Ambrose Evans-Pritchard writes that there are "ominous signs of investor flight from Spain and Italy."

Spain is also suffering
more than 20% unemployment.

As this Reuters chart shows - based on information from BIS - France, Switzerland and Germany are the largest holders of Greek debt:

http://graphics.thomsonreuters.com/10/04/GLB_GRDEBT0410.gif

David Rosenberg notes:
Portugal’s stock market has traded down to a 12-month low and it’s so bad in Greece that the government has banned short selling for two months. (Hey, it worked in the once-capitalistic U.S.A. didn’t it?) We see in the NYT that Barclay’s analysts believe that Greece needs €90 billion to see them through, €40 billion for Portugal and €350 billion for Spain!That is €480 billion of refinancing help, which dwarfs the latest €45 billion EU-IMF joint aid announcement by a factor of TEN (according to Ken Rogoff, the IMF is maxed out after €200 billion)! Do euros grow on trees as fast as Bernanke-bucks? Would the ECB, modeled after the Bundesbank, ever resort to the printing press for a fiscal bailout? Where exactly is this money going to come from?

***

Yesterday was really as much, if not more, about Portugal than it was about Greece. Contagion risks are spreading as they were amidst the turmoil around Bear Stearns in early 2008 ...

[Spain's] combined fiscal and current deficits are the highest in the industrialized world, save for Iceland (and we know what shape it is in). The amount of debt it has to refinance in the coming year is as large as the entire Greek economy ...

***

If the other two major rating agencies follow S&P’s lead and cuts Greece to “junk”, then the ECB would be in a real bind for it cannot hold below-investment-grade bonds on its balance sheet. If the ECB does accept junk-rated Greek debt as collateral, then the sanctity of its balance sheet will be seriously undermined; though this ostensibly didn’t matter too much to the Fed in the name of saving the system.
Nouriel Roubini says “in a few days there might not be a eurozone for us to discuss.”

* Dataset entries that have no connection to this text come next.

-- ==== Sys2Proof/Machine/Cycle.lean ====
section
/-! DEFINITION. Machine/Cycle: one cycle of a core (spec/02, R32 to R45; spec/17, R299 to R316): what holds the line, fetch, skipped bundles,
issue, the commit of a bundle and its faults (R447), what advances in an active cycle. BUNDLE_FETCH puts the slots of the bundle that
issues on `issue.todo`; the step runs them and then commits the bundle. -/

namespace Sys2Proof.Machine

/-! ## Rows of drains and fills, and the banks they take (R56, R215, R241, R304) -/

/-- The launched drains into handles whose next row is due and waits for no other operation; `bs` are those launched before. -/
def rowsDue : List XOp → List XOp → List XOp
  | _, [] => []
  | bs, x :: l =>
    (if x.launched && x.op == 10 && x.done < 128 && x.done + x.slip ≤ x.age && !(stream x.str).tgt && (xBlockers bs x).isEmpty then [x] else [])
      ++ rowsDue (bs ++ [x]) l

/-- The lines of row `i` of a drain into a handle, and their banks. -/
def rowLines (c : Core) (x : XOp) (i : Nat) : List Nat :=
  let t := stream x.str
  touched (handle c t.hnd) (stAddr (stream (stSteps i x.str))).toNat (16 * (fmtBits t.fmt).getD 8)

def rowBanks (c : Core) (x : XOp) (i : Nat) : List Nat := ((rowLines c x i).map bankOf).eraseDups

/-- The rows that the drain port writes in a cycle in which the drains that `sel` names advance: those due, and one whose second line of one
bank is written in its further cycle. -/
def drainRows (sel : XOp → Bool) (c : Core) : List (XOp × Nat) :=
  ((rowsDue [] c.f.xops).filter sel).map (fun x => (x, x.done)) ++
  (c.f.xops.filter fun x => sel x && x.launched && x.op == 10 && !(stream x.str).tgt && 0 < x.done && x.age < x.done + x.slip).map
    fun x => (x, x.done - 1)

/-- The banks that the drain port takes in such a cycle, and the lines. -/
def drainBanks (sel : XOp → Bool) (c : Core) : List Nat := (drainRows sel c).flatMap fun (x, i) => rowBanks c x i
def drainLines (sel : XOp → Bool) (c : Core) : List Nat := (drainRows sel c).flatMap fun (x, i) => rowLines c x i

/-- Whether a fill gets its banks beside the drain port, which has them first. -/
def fillGets (c : Core) (drains : List Nat) : Bool := !(fillBanks c).any drains.contains

/-- The lines that a fill reads in its next cycle. -/
def fillUse (c : Core) : List Nat :=
  match c.f.fill with
  | some f => if f.reads then (fillLines c f).filter fun n => (fillBanks c).contains (bankOf n) else []
  | none => []

/-- What is granted at the banks in a cycle: asynchronous accesses that are still ready have lost to it once more (R56, R420). -/
def noteLines (l : List (Nat × Nat)) (c : Core) : Core :=
  (c.asks.filter fun x => (l.map fun y => bankOf y.2).contains x.2).foldl (fun c x => confAdd c x.1 x.2) { c with lines := l }

/-- The grants that a fill loses to the drain port (R215, R420). -/
def fillLoss (drains : List Nat) (c : Core) : Core := ((fillBanks c).filter drains.contains).foldl (fun c b => confAdd c 1 b) c

/-- The banks of a cycle without a bundle's accesses: of the drains that `sel` names, and of the fill where it may get on. -/
def noteCycle (sel : XOp → Bool) (fill : Bool) (c : Core) : Core :=
  let d := drainBanks sel c
  noteLines ((drainLines sel c).map (fun n => (0, n)) ++ if fill && fillGets c d then (fillUse c).map fun n => (1, n) else [])
    (if fill && !fillGets c d then fillLoss d c else c)

/-- A cycle of the fill in progress; `free` says that it gets its banks (R215, R304). -/
def fillCycle (free : Bool) (c : Core) : Core :=
  match c.f.fill with
  | none => c
  | some f =>
    match f.fullAt with
    | some k => { c with f := { c.f with fill := some { f with fullAt := some (k - 1) } } }
    | none => if free then fillStep c else c

/-! ## An active cycle -/

/-- Start delays run down by one; that of the bundle issued in this cycle does not begin to run yet (R32). -/
def delaysRun (sel : XOp → Bool) (c : Core) : Core :=
  { c with f := { c.f with xops := c.f.xops.map fun x => if x.launched || !sel x then x else { x with delay := x.delay - 1 } } }

/-- Matrix operations, start delays and the fill advance by one cycle (R32, R231); `seq` is the order of the bundle issued in this cycle,
`gone` the drains whose row is written already, and `old` says that the fill was in progress before it. -/
def xCycle (seq : Option Nat) (gone : List Nat) (free old : Bool) (c : Core) : Core :=
  let c := delaysRun (fun x => some x.seq != seq) (xAdvance (fun _ => true) gone c)
  if old then fillCycle free c else c

/-- The end of an active cycle: results land, the rational operation in flight finishes, the cycle is counted (R299, R308). -/
def endActive (c : Core) : Core :=
  let t := c.q.act
  let c := landUpTo c t
  let c := match c.f.rat with | some r => if r.land ≤ t then ratFinish c else c | none => c
  let c := countEv c 0x01 1
  { c with q := { c.q with act := t + 1, heldBy := 0 }, sample := c.sample + 1, f := { c.f with ports := c.f.ports.filter fun (k, _, _) => t < k } }

/-- An `amo.sc` on its third active cycle arrives at the wheel (R313). -/
def wheelArrive (s : State) (cn : Nat) : State :=
  modCore s cn fun c => { c with f := { c.f with gq := c.f.gq.map fun g => match g.st with
    | .wheel a none => if a ≤ c.q.act then { g with st := .wheel a (some s.now) } else g
    | _ => g } }

/-- In a cycle of the wheel that a core owns, its oldest `amo.sc` that has arrived and may go is performed (R116). -/
def wheelTurn (s : State) (cn : Nat) : State :=
  if !wheelOwned s cn then s else
  match findIdxOf (fun (g : GOp) => match g.st with | .wheel _ (some _) => true | _ => false) (coreAt s cn).f.gq with
  | some (i, _) => gTry s cn i
  | none => s

/-- A cycle in which no bundle issues and the line is low. -/
def idleActive (s : State) (cn : Nat) : State :=
  let s := wheelTurn (wheelArrive s cn) cn
  modCore s cn fun c => endActive (xCycle none [] (fillGets c (drainBanks (fun _ => true) c)) true (noteCycle (fun _ => true) true c))

/-! ## A held cycle (R33)

Nothing of the domain gets on, but what the line is held for: were that still too, the hold would never end (log 36, 37). -/

/-- Every `amo.sc` that the line may be waiting for gets on by one cycle on its way to the wheel. -/
def amoTravel (sel : GOp → Bool) (c : Core) : Core :=
  { c with f := { c.f with gq := c.f.gq.map fun g => match g.st with | .wheel a none => if sel g then { g with st := .wheel (a - 1) none } else g | _ => g } }

/-- A held cycle, counted under its cause (R33, R422): `adv` is what gets on of the domain, `amo` which `amo.sc` do. -/
def heldCycle (s : State) (cn ev : Nat) (adv : Core → Core) (amo : GOp → Bool) : State :=
  let s := wheelTurn (wheelArrive (modCore s cn (amoTravel amo)) cn) cn
  modCore s cn fun c => let k := adv c; countEv { k with q := { k.q with heldBy := ev } } ev 1

/-- A held cycle in which nothing of the domain gets on. -/
def stillCycle (s : State) (cn ev : Nat) : State := heldCycle s cn ev id fun _ => false

/-- The operations that a condition names, and those that launch before them: operations take effect in launch order (R231). -/
def xUpTo (need : XOp → Bool) (c : Core) : List Nat := (((xOrder c.f.xops).reverse.dropWhile fun x => !need x).map XOp.seq)

/-- Launches, in order, those of some operations whose start delay ends in this cycle; says whether one is held or has faulted. -/
def launchDue (sel : XOp → Bool) : Nat → State → Nat → XCheck × State
  | 0, s, _ => (.ok, s)
  | k + 1, s, cn =>
    let c := coreAt s cn
    match c.f.xops.find? fun x => !x.launched && x.delay ≤ 1 && sel x with
    | none => (.ok, s)
    | some x =>
      let x := { x with delay := 0 }
      match launchOne (modCore s cn fun c => putX c x) cn c x with
      | (.ok, s) => launchDue sel k s cn
      | r => r

/-- The operand slot that an operation not yet launched waits for, if it is FILLING. -/
def waitsSlot (c : Core) (x : XOp) : Option Nat :=
  if x.launched then none
  else if readsSlot x.op then some x.os
  else if x.op = 10 then let t := stream (stReg c (dview (mmReg c x.mm)).st); if t.tgt then some (t.hnd % 16) else none
  else none

/-- A cycle in which some operations get on with those that launch before them, and the fill where it is waited for. -/
def matrixOn (on : XOp → Bool) (fill : Bool) (c : Core) : Core :=
  let fill := fill || c.f.fill.any fun f => c.f.xops.any fun x => on x && waitsSlot c x == some f.os
  let free := fillGets c (drainBanks on c)
  let c := delaysRun on (xAdvance on [] (noteCycle on fill c))
  if fill then fillCycle free c else c

/-- A held cycle in which the line waits for matrix operations, or for the fill: those get on, and what launches before them. -/
def matrixHeld (s : State) (cn ev : Nat) (need : XOp → Bool) (fill : Bool) (more : Core → Core) (amo : GOp → Bool) : State :=
  let l := xUpTo need (coreAt s cn)
  let on := fun (x : XOp) => l.contains x.seq
  match launchDue on 9 s cn with
  | (.fault _, s) => s
  | (_, s) => heldCycle s cn ev (fun c => more (matrixOn on fill c)) amo

/-- The hold of an operation found at its launch (R231): what launches before it gets on, and the fill of its slot. -/
def launchHeld (s : State) (cn : Nat) : State :=
  let c := coreAt s cn
  match c.f.xops.find? fun x => !x.launched && x.delay ≤ 1 with
  | some x => matrixHeld s cn 0x06 (fun y => y.seq == x.seq) false id fun _ => false
  | none => stillCycle s cn 0x06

It is tempting to assume that this is just a European problem. But that might be a very erroneous assumption. See this, this and this.

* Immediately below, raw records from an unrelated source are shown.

theorem qld (p q t : Nat) : Statement (.qld p q t) := by
  intro k h hw
  cases h
  have hb : p < 16 ∧ q < 16 ∧ t < 16 := of_decide_eq_true hw
  obtain ⟨h0, h1, h2⟩ := hb
  obtain ⟨v, hv⟩ : ∃ v, v = p * 0x1000000 + q * 0x8000 + t * 0x800 + 0x180000 := ⟨_, rfl⟩
  rw [show encode (.qld p q t) = v from hv.symm]
  refine of_l (op := 3) (by omega) (by unfold fld; omega) ?_
  have e0 : fld v 27 24 = p := by unfold fld; omega
  have e1 : fld v 18 15 = q := by unfold fld; omega
  have e2 : fld v 14 11 = t := by unfold fld; omega
  have e3 : fld v 10 0 = 0 := by unfold fld; omega
  show decForm (fld v 10 0 == 0) (.qld (fld v 27 24) (fld v 18 15) (fld v 14 11)) = _
  rw [e0, e1, e2, e3]
  exact decForm_ok rfl hw

theorem ldsB (p d a v0 k0 : Nat) : Statement (.ldsB p d a v0 k0) := by
  intro k h hw
  cases h
  have hb : p < 16 ∧ d < 64 ∧ a < 64 ∧ v0 < 2 ∧ k0 < 16 ∧ (v0 = 1 ∨ k0 = 0) := of_decide_eq_true hw
  obtain ⟨h0, h1, h2, h3, h4, h5⟩ := hb
  obtain ⟨v, hv⟩ : ∃ v, v = p * 0x1000000 + d * 0x2000 + a * 0x80 + v0 * 0x40 + k0 * 0x4 + 0x200000 := ⟨_, rfl⟩
  rw [show encode (.ldsB p d a v0 k0) = v from hv.symm]
  refine of_l (op := 4) (by omega) (by unfold fld; omega) ?_
  have e0 : fld v 27 24 = p := by unfold fld; omega
  have e1 : fld v 18 13 = d := by unfold fld; omega
  have e2 : fld v 12 7 = a := by unfold fld; omega
  have e3 : fld v 6 6 = v0 := by unfold fld; omega
  have e4 : fld v 5 2 = k0 := by unfold fld; omega
  have e5 : fld v 1 0 = 0 := by unfold fld; omega
  show decForm (fld v 1 0 == 0) (.ldsB (fld v 27 24) (fld v 18 13) (fld v 12 7) (fld v 6 6) (fld v 5 2)) = _
  rw [e0, e1, e2, e3, e4, e5]
  exact decForm_ok rfl hw

theorem ldsH (p d a v0 k0 : Nat) : Statement (.ldsH p d a v0 k0) := by
  intro k h hw
  cases h
  have hb : p < 16 ∧ d < 64 ∧ a < 64 ∧ v0 < 2 ∧ k0 < 16 ∧ (v0 = 1 ∨ k0 = 0) := of_decide_eq_true hw
  obtain ⟨h0, h1, h2, h3, h4, h5⟩ := hb
  obtain ⟨v, hv⟩ : ∃ v, v = p * 0x1000000 + d * 0x2000 + a * 0x80 + v0 * 0x40 + k0 * 0x4 + 0x280000 := ⟨_, rfl⟩
  rw [show encode (.ldsH p d a v0 k0) = v from hv.symm]
  refine of_l (op := 5) (by omega) (by unfold fld; omega) ?_
  have e0 : fld v 27 24 = p := by unfold fld; omega
  have e1 : fld v 18 13 = d := by unfold fld; omega
  have e2 : fld v 12 7 = a := by unfold fld; omega
  have e3 : fld v 6 6 = v0 := by unfold fld; omega
  have e4 : fld v 5 2 = k0 := by unfold fld; omega
  have e5 : fld v 1 0 = 0 := by unfold fld; omega
  show decForm (fld v 1 0 == 0) (.ldsH (fld v 27 24) (fld v 18 13) (fld v 12 7) (fld v 6 6) (fld v 5 2)) = _
  rw [e0, e1, e2, e3, e4, e5]
  exact decForm_ok rfl hw

theorem ldsW (p d a v0 k0 : Nat) : Statement (.ldsW p d a v0 k0) := by
  intro k h hw
  cases h
  have hb : p < 16 ∧ d < 64 ∧ a < 64 ∧ v0 < 2 ∧ k0 < 16 ∧ (v0 = 1 ∨ k0 = 0) := of_decide_eq_true hw
  obtain ⟨h0, h1, h2, h3, h4, h5⟩ := hb
  obtain ⟨v, hv⟩ : ∃ v, v = p * 0x1000000 + d * 0x2000 + a * 0x80 + v0 * 0x40 + k0 * 0x4 + 0x300000 := ⟨_, rfl⟩
  rw [show encode (.ldsW p d a v0 k0) = v from hv.symm]
  refine of_l (op := 6) (by omega) (by unfold fld; omega) ?_
  have e0 : fld v 27 24 = p := by unfold fld; omega
  have e1 : fld v 18 13 = d := by unfold fld; omega
  have e2 : fld v 12 7 = a := by unfold fld; omega
  have e3 : fld v 6 6 = v0 := by unfold fld; omega
  have e4 : fld v 5 2 = k0 := by unfold fld; omega
  have e5 : fld v 1 0 = 0 := by unfold fld; omega
  show decForm (fld v 1 0 == 0) (.ldsW (fld v 27 24) (fld v 18 13) (fld v 12 7) (fld v 6 6) (fld v 5 2)) = _
  rw [e0, e1, e2, e3, e4, e5]
  exact decForm_ok rfl hw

And as Megan McCardle writes:
The most terrifying words I've seen written so far about the growing crisis in Greece were penned by Yves Smith yesterday: "So the whole idea that the financial crisis was over is being called into doubt. Recall that the Great Depression nadir was the sovereign debt default phase. And the EU's erratic responses (obvious hesitancy followed by finesses rather than decisive responses) is going to prove even more detrimental as the Club Med crisis grinds on."

The Great Depression was composed of two separate panics. As you can see from contemporary accounts--and I highly recommend that anyone who is interested in the Great Depression read the archives of that blog along with Benjamin Roth's diary of the Great Depression--in 1930 people thought they'd seen the worst of things.

Unfortunately, the economic conditions created by the first panic were now eating away at the foundations of financial institutions and governments, notably the failure of Creditanstalt in Austria. The Austrian government, mired in its own problems, couldn't forestall bankruptcy; though the bank was ultimately bought by a Norwegian bank, the contagion had already spread. To Germany.... It's also, ultimately, one of the reasons that we had our second banking crisis, which pushed America to the bottom of the Great Depression, and brought FDR to power here.

3 comments:

  1. 20%???? I don't see it here:

    http://www.bloomberg.com/apps/quote?ticker=GGGB2YR%3AIND

    Only peaked on 18.85%...

    But this is also very high, a sign of coming collapse and hyperinflation...

    ReplyDelete
  2. And I'm a long follower/fan of your site.

    Always good researchs and good written articles.


    Thank you for all the efforts to inform the people and share your knowledge.


    Sincerly

    Jimmy

    ReplyDelete
  3. Came here from a reddit post. Your info seems to vindicate how I feel about this Greek crisis. But, I don't have to tell you how the market is reacting. The bulls seems to be running the show for now, but is it all smoke and mirrors or are we being too pessimistic on recovery??